▼▼▼
-- ==== Sys2Proof/Certificates/Slice0/Obligations.lean ====
section
/-! DEFINITION. The statements about the device, for the provers: the whole machine first, then values and memory, then every family
of commands. `Completes c s pieces P` says that the command answers a next state in which only the pieces named may differ and
of which `P` holds. -/

section

open Sys2Proof Sys2Proof.Machine

/-- A step carries out the command at the front of the queue, with the rest of the queue behind it. -/
def Obligations.StepRunsTheFrontCommand : Prop :=
  ∀ (c : Instr) (rest : List Instr) (s : State), s.pending = c :: rest → step s = exec c { s with pending := rest }

/-- With nothing to do one band cycle passes (the model's choice, log 1): the counter adds INCR, the frame counter counts modulo
256 (R181, R405), what waits at the switches has waited one cycle more and is counted (R182–R186, R202), full completion rings are
counted (R348), the brims' clocks run (R280), and nothing else changes. -/
def Obligations.EmptyQueueIsOneBandCycle : Prop :=
  ∀ s : State, s.pending = [] → ∃ t, step s = .next t ∧ ChangesOnly [.brims, .clock, .dict, .free, .resps, .waiting] s t ∧
    t.clock = { s.clock with
      tai := s.clock.tai + s.clock.incr, frame := (s.clock.frame + 1) % 256, cycles := s.clock.cycles + 1 }

/-- After power-on: no partition exists (R253, R275), the reset entries read their defaults (R388), the time counter starts at 0
and is not disciplined (R407), every band counter stands at the same cycle (R181), every byte of HBM reads zero (R222), every
brim frame is blank (R301), and no command waits. -/
def Obligations.ResetStateIsPowerOn : Prop :=
  (∀ p ∈ partNums, State.reset.reg (rState p) = 0) ∧
  State.reset.reg rCause = 1 ∧ State.reset.reg rResetState = 0 ∧ State.reset.reg rWarmCount = 0 ∧
  State.reset.reg rResetTime = 0 ∧ State.reset.reg rTimeState = 0 ∧ State.reset.now = 0 ∧ State.reset.clock.frame = 0 ∧
  (∀ k, sget hbmZero State.reset.hbm k = 0) ∧ State.reset.frames = [] ∧ State.reset.pending = []

/-- Every command completes, and none touches the queue of commands. -/
def Obligations.CommandsLeaveTheQueueAlone : Prop :=
  ∀ (c : Instr) (s : State), ∃ t, exec c s = .next t ∧ t.pending = s.pending

/-- The state after reset is sound: its contents are in canonical form, its registers fit their lengths and its counts are within
their bounds. -/
def Obligations.ResetStateIsSound : Prop :=
  State.reset.canonical ∧ State.reset.registersFit ∧ State.reset.bounded

/-- Every step keeps a sound state sound: memories and dictionary in canonical form, every register within the length its table
gives (R397), the frame counter below 256 (R181), at most 24,576 event records (R408) and 16 kept responses (R402). -/
def Obligations.EveryStepKeepsTheStateSound : Prop :=
  ∀ s t : State, s.canonical ∧ s.registersFit ∧ s.bounded → step s = .next t → t.canonical ∧ t.registersFit ∧ t.bounded

/-- No step takes back what has left the device, and free values are drawn in order, none twice. -/
def Obligations.StepsOnlyAddToWhatHasLeft : Prop :=
  ∀ s t : State, step s = .next t → s.out <+: t.out ∧ s.free ≤ t.free

/-- R25: the sign of a zero product, of a sum of zeros and of an exact zero sum, and the products and sums of infinities that are
NaN, in both accumulation formats. -/
def Obligations.SignsOfZeros : Prop :=
  ∀ f ∈ [flt32, flt64], ∀ (a b : Bool) (m n : Nat) (e g : Int),
    (∀ s u, fmul f (.num a m e) (.num b n g) = .num s 0 u → s = (a != b)) ∧
    (m = 0 ∨ n = 0 → ∃ u, fmul f (.num a m e) (.num b n g) = .num (a != b) 0 u) ∧
    (∃ u, fadd f (.num a 0 e) (.num b 0 g) = .num (a && b) 0 u) ∧
    (m ≠ 0 → n ≠ 0 → ∀ s u, vadd (.num a m e) (.num b n g) = .num s 0 u →
      ∃ w, fadd f (.num a m e) (.num b n g) = .num false 0 w) ∧
    fmul f (.num a 0 e) (.inf b) = .nan ∧ fmul f (.inf b) (.num a 0 e) = .nan ∧
    fadd f (.inf a) (.inf (!a)) = .nan

/-- R109: STATUS of a run record is DONE when every command of the run ended DONE or SKIPPED, else the highest status among those
that ended otherwise; FAILED_PARTS is the OR of the commands' bitmaps.  Every command counts, whatever its REC. -/
def Obligations.RunRecordStatus : Prop :=
  ∀ (r : Run) (late : Bool) (now : Nat), (∀ c ∈ r.cmds, c.status ∈ statusCodes) →
    ((∀ c ∈ r.cmds, c.status = 0x00 ∨ c.status = 0x02) → bits (leNat (runRecord r late now).bytes) 71 64 = 0x00) ∧
    (∀ c ∈ r.cmds, c.status ≠ 0x00 → c.status ≠ 0x02 → c.status ≤ bits (leNat (runRecord r late now).bytes) 71 64) ∧
    ((∃ c ∈ r.cmds, c.status ≠ 0x00 ∧ c.status ≠ 0x02) →
      ∃ c ∈ r.cmds, c.status ≠ 0x00 ∧ c.status ≠ 0x02 ∧ c.status = bits (leNat (runRecord r late now).bytes) 71 64) ∧
    ∀ i < 48, bit (bits (leNat (runRecord r late now).bytes) 143 96) i = r.cmds.any (fun c => bit c.failedMask i)

/-- A word written whole reads as written and is not poisoned; every other word reads as before, and keeps its poison (R211). -/
def Obligations.WholeWordWriteReadsBack : Prop :=
  ∀ (s : State) (p m r off m' r' off' : Nat) (bs : List Byte) (err : WordErr), bs.length = 64 →
    (s.writeWord p m r off 0 bs err).word (wordKey m r off) = bs ∧
    (s.writeWord p m r off 0 bs err).poisoned (wordKey m r off) = false ∧
    (off < rankBytes → off' < rankBytes → r < 128 → r' < 128 → wordKey m' r' off' ≠ wordKey m r off →
      (s.writeWord p m r off 0 bs err).word (wordKey m' r' off') = s.word (wordKey m' r' off') ∧
      (s.writeWord p m r off 0 bs err).poisoned (wordKey m' r' off') = s.poisoned (wordKey m' r' off'))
▲▲▲
Problem requirements
Start at the first line of the entries and stop at the line with "then every family". Retype each of those lines exactly, both ends included.

Exercise result
-- ==== Sys2Proof/Certificates/Slice0/Obligations.lean ====
section
/-! DEFINITION. The statements about the device, for the provers: the whole machine first, then values and memory, then every family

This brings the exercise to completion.